The US Department of Justice announced that the construction company committed to pay the Brazilian, Swiss and American authorities a sum of 3.5 billion US dollars, a record fine for a holding company that used global banking in order to buy contracts and wills.

The accusations on Lava Jato threaten to stir even the president of Brazil, Michel Temer. The Odebrecht issue has revealed a mafia that has undermined the paradigm of its business class. Not in vain, Marcelo Bahia Odebrecht, the heir and CEO of the construction emporium, will spend this Christmas behind bars. This week, however, it was the first time that a state institution has reported the magnitude of the case beyond Brazilian borders, although the document of the US Department of Justice made sure not to give names. Tell the deed, not the doer.

The Expensive Heart of People

The trailer of the Odebrecht film in Venezuela can still be seen in the 13th Court of the Federal Criminal Court of the city of Curitiba, south of Brazil, where it all began. This is where the testimonies of the famous publicist and electoral campaign advisor, João Santana, and his wife, Mónica Moura are filed. They participated in the campaign for the re-election of Chávez in 2012, which they now recognize was used as a vehicle to inject money.

"The cost of that campaign was approximately 35 million US dollars," Moura said in a testimony she gave on February 24 of this year. The money landed in the global financial system from accounts in the Heritage Bank of Antigua and Barbuda in the name of offshore companies such as Klienfeld Services and Shellbill Finance SA, the corporate facades that Odebrecht used in its bribery circuit.
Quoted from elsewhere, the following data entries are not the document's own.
@[simp] theorem State.setAlive_draws (s : State) (ch : Ch) (on : Bool) : (s.setAlive ch on).draws = s.draws := by
  unfold State.setAlive; dsimp only; split <;> simp

@[simp] theorem State.put_pending (s : State) (ch : Ch) (c : Chan) : (s.put ch c).pending = s.pending := rfl

@[simp] theorem State.mod_pending (s : State) (ch : Ch) (f : Chan → Chan) : (s.mod ch f).pending = s.pending := rfl

@[simp] theorem State.onLive_pending (s : State) (ch : Ch) (f : Chan → Chan) : (s.onLive ch f).pending = s.pending := by
  unfold State.onLive; split <;> rfl

@[simp] theorem State.allLive_pending (s : State) (f : Ch → Chan → Chan) : (s.allLive f).pending = s.pending := by
  simp [State.allLive, Ch.all]

@[simp] theorem State.reply_pending (s : State) (r : Reply) : (s.reply r).pending = s.pending := by
  unfold State.reply; split <;> rfl

@[simp] theorem State.drawn_pending (s : State) : s.drawn.pending = s.pending := rfl

@[simp] theorem State.trip_pending (s : State) (cause : TripCause) : (s.trip cause).pending = s.pending := by
  unfold State.trip; dsimp only; split <;> simp

@[simp] theorem State.setAlive_pending (s : State) (ch : Ch) (on : Bool) : (s.setAlive ch on).pending = s.pending := by
  unfold State.setAlive; dsimp only; split <;> simp

@[simp] theorem State.trip_hedgehog (s : State) (cause : TripCause) : (s.trip cause).hedgehog = s.hedgehog.causeNow cause := by
  unfold State.trip; dsimp only; split <;> simp

/-- An alive line that changes trips the Hedgehog or leaves it as it is (R201). -/
theorem State.setAlive_hedgehog (s : State) (ch : Ch) (on : Bool) :
    (s.setAlive ch on).hedgehog = s.hedgehog ∨ (s.setAlive ch on).hedgehog = s.hedgehog.causeNow .silent := by
  unfold State.setAlive; dsimp only
  split
  · right; simp
  · left; simp

/-! ### Events: a channel changes its recorder alone -/

@[simp] theorem Chan.emitAt_nv (c : Chan) (m n t : Nat) (name : EvName) (obj : Nat) (d : List Word) : (c.emitAt m n t name obj d).nv = c.nv := by
  unfold Chan.emitAt; split <;> first | rfl | (dsimp only; split <;> rfl)

@[simp] theorem Chan.emitAt_boot (c : Chan) (m n t : Nat) (name : EvName) (obj : Nat) (d : List Word) : (c.emitAt m n t name obj d).boot = c.boot := by
  unfold Chan.emitAt; split <;> first | rfl | (dsimp only; split <;> rfl)

@[simp] theorem Chan.emitAt_supply (c : Chan) (m n t : Nat) (name : EvName) (obj : Nat) (d : List Word) : (c.emitAt m n t name obj d).supply = c.supply := by
  unfold Chan.emitAt; split <;> first | rfl | (dsimp only; split <;> rfl)

@[simp] theorem Chan.emitAt_seals (c : Chan) (m n t : Nat) (name : EvName) (obj : Nat) (d : List Word) : (c.emitAt m n t name obj d).seals = c.seals := by
  unfold Chan.emitAt; split <;> first | rfl | (dsimp only; split <;> rfl)

@[simp] theorem Chan.emitAt_params (c : Chan) (m n t : Nat) (name : EvName) (obj : Nat) (d : List Word) : (c.emitAt m n t name obj d).params = c.params := by
  unfold Chan.emitAt; split <;> first | rfl | (dsimp only; split <;> rfl)

@[simp] theorem Chan.emitAt_image (c : Chan) (m n t : Nat) (name : EvName) (obj : Nat) (d : List Word) : (c.emitAt m n t name obj d).image = c.image := by
  unfold Chan.emitAt; split <;> first | rfl | (dsimp only; split <;> rfl)

@[simp] theorem Chan.emitAt_tasks (c : Chan) (m n t : Nat) (name : EvName) (obj : Nat) (d : List Word) : (c.emitAt m n t name obj d).tasks = c.tasks := by
  unfold Chan.emitAt; split <;> first | rfl | (dsimp only; split <;> rfl)

@[simp] theorem Chan.emitAt_blocks (c : Chan) (m n t : Nat) (name : EvName) (obj : Nat) (d : List Word) : (c.emitAt m n t name obj d).blocks = c.blocks := by
  unfold Chan.emitAt; split <;> first | rfl | (dsimp only; split <;> rfl)

@[simp] theorem Chan.emitAt_res (c : Chan) (m n t : Nat) (name : EvName) (obj : Nat) (d : List Word) : (c.emitAt m n t name obj d).res = c.res := by
  unfold Chan.emitAt; split <;> first | rfl | (dsimp only; split <;> rfl)

@[simp] theorem Chan.emitAt_tiles (c : Chan) (m n t : Nat) (name : EvName) (obj : Nat) (d : List Word) : (c.emitAt m n t name obj d).tiles = c.tiles := by
  unfold Chan.emitAt; split <;> first | rfl | (dsimp only; split <;> rfl)

@[simp] theorem Chan.emitAt_vote (c : Chan) (m n t : Nat) (name : EvName) (obj : Nat) (d : List Word) : (c.emitAt m n t name obj d).vote = c.vote := by
  unfold Chan.emitAt; split <;> first | rfl | (dsimp only; split <;> rfl)

@[simp] theorem Chan.emitAt_reint (c : Chan) (m n t : Nat) (name : EvName) (obj : Nat) (d : List Word) : (c.emitAt m n t name obj d).reint = c.reint := by
  unfold Chan.emitAt; split <;> first | rfl | (dsimp only; split <;> rfl)

@[simp] theorem Chan.emitAt_din (c : Chan) (m n t : Nat) (name : EvName) (obj : Nat) (d : List Word) : (c.emitAt m n t name obj d).din = c.din := by
  unfold Chan.emitAt; split <;> first | rfl | (dsimp only; split <;> rfl)

@[simp] theorem Chan.emitAt_dout (c : Chan) (m n t : Nat) (name : EvName) (obj : Nat) (d : List Word) : (c.emitAt m n t name obj d).dout = c.dout := by
  unfold Chan.emitAt; split <;> first | rfl | (dsimp only; split <;> rfl)

@[simp] theorem Chan.emitAt_safe (c : Chan) (m n t : Nat) (name : EvName) (obj : Nat) (d : List Word) : (c.emitAt m n t name obj d).safe = c.safe := by
  unfold Chan.emitAt; split <;> first | rfl | (dsimp only; split <;> rfl)

@[simp] theorem Chan.emitAt_doors (c : Chan) (m n t : Nat) (name : EvName) (obj : Nat) (d : List Word) : (c.emitAt m n t name obj d).doors = c.doors := by
  unfold Chan.emitAt; split <;> first | rfl | (dsimp only; split <;> rfl)

@[simp] theorem Chan.emitAt_sync (c : Chan) (m n t : Nat) (name : EvName) (obj : Nat) (d : List Word) : (c.emitAt m n t name obj d).sync = c.sync := by
  unfold Chan.emitAt; split <;> first | rfl | (dsimp only; split <;> rfl)

@[simp] theorem Chan.emitAt_guard (c : Chan) (m n t : Nat) (name : EvName) (obj : Nat) (d : List Word) : (c.emitAt m n t name obj d).guard = c.guard := by
  unfold Chan.emitAt; split <;> first | rfl | (dsimp only; split <;> rfl)

@[simp] theorem Chan.emitAt_frt (c : Chan) (m n t : Nat) (name : EvName) (obj : Nat) (d : List Word) : (c.emitAt m n t name obj d).frt = c.frt := by
  unfold Chan.emitAt; split <;> first | rfl | (dsimp only; split <;> rfl)

@[simp] theorem Chan.emitAt_fab (c : Chan) (m n t : Nat) (name : EvName) (obj : Nat) (d : List Word) : (c.emitAt m n t name obj d).fab = c.fab := by
  unfold Chan.emitAt; split <;> first | rfl | (dsimp only; split <;> rfl)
Considered a guru in electoral counseling, with clients in Argentina, El Salvador, the Dominican Republic and even Angola, Santana was one of the advisors who helped profile President Nicolás Maduro as "the son of Chávez." Now, it is known that his counseling services included - at least in 2012 - funds that came from Odebrecht’s Department of Structured Operations, the firm of which was awarded the 32 most emblematic works in Venezuela that are a business card of Chavismo, namely, the delayed extensions of Metro de Caracas, the second and third bridge over the Orinoco River, as well as the Cacique Nigale bridge over Lake Maracaibo. "These were not recorded as payments for Venezuela's election campaign, with Fernando Migliaccio, Odebrecht's executive in Brazil, directly responsible," said Santana's wife, Mónica Moura, who managed her husband's campaigns.

Two New Leads

Many of the works commissioned from Odebrecht are not ready. Last year, Maduro inaugurated line 5 of Metro de Caracas with only one of its ten stations. Not to mention the Manuel Piar Hydroelectric Plant in Bolívar state, better known as the Tocoma dam, which was originally promised for 2010 and is not operative at a time when shortages include power.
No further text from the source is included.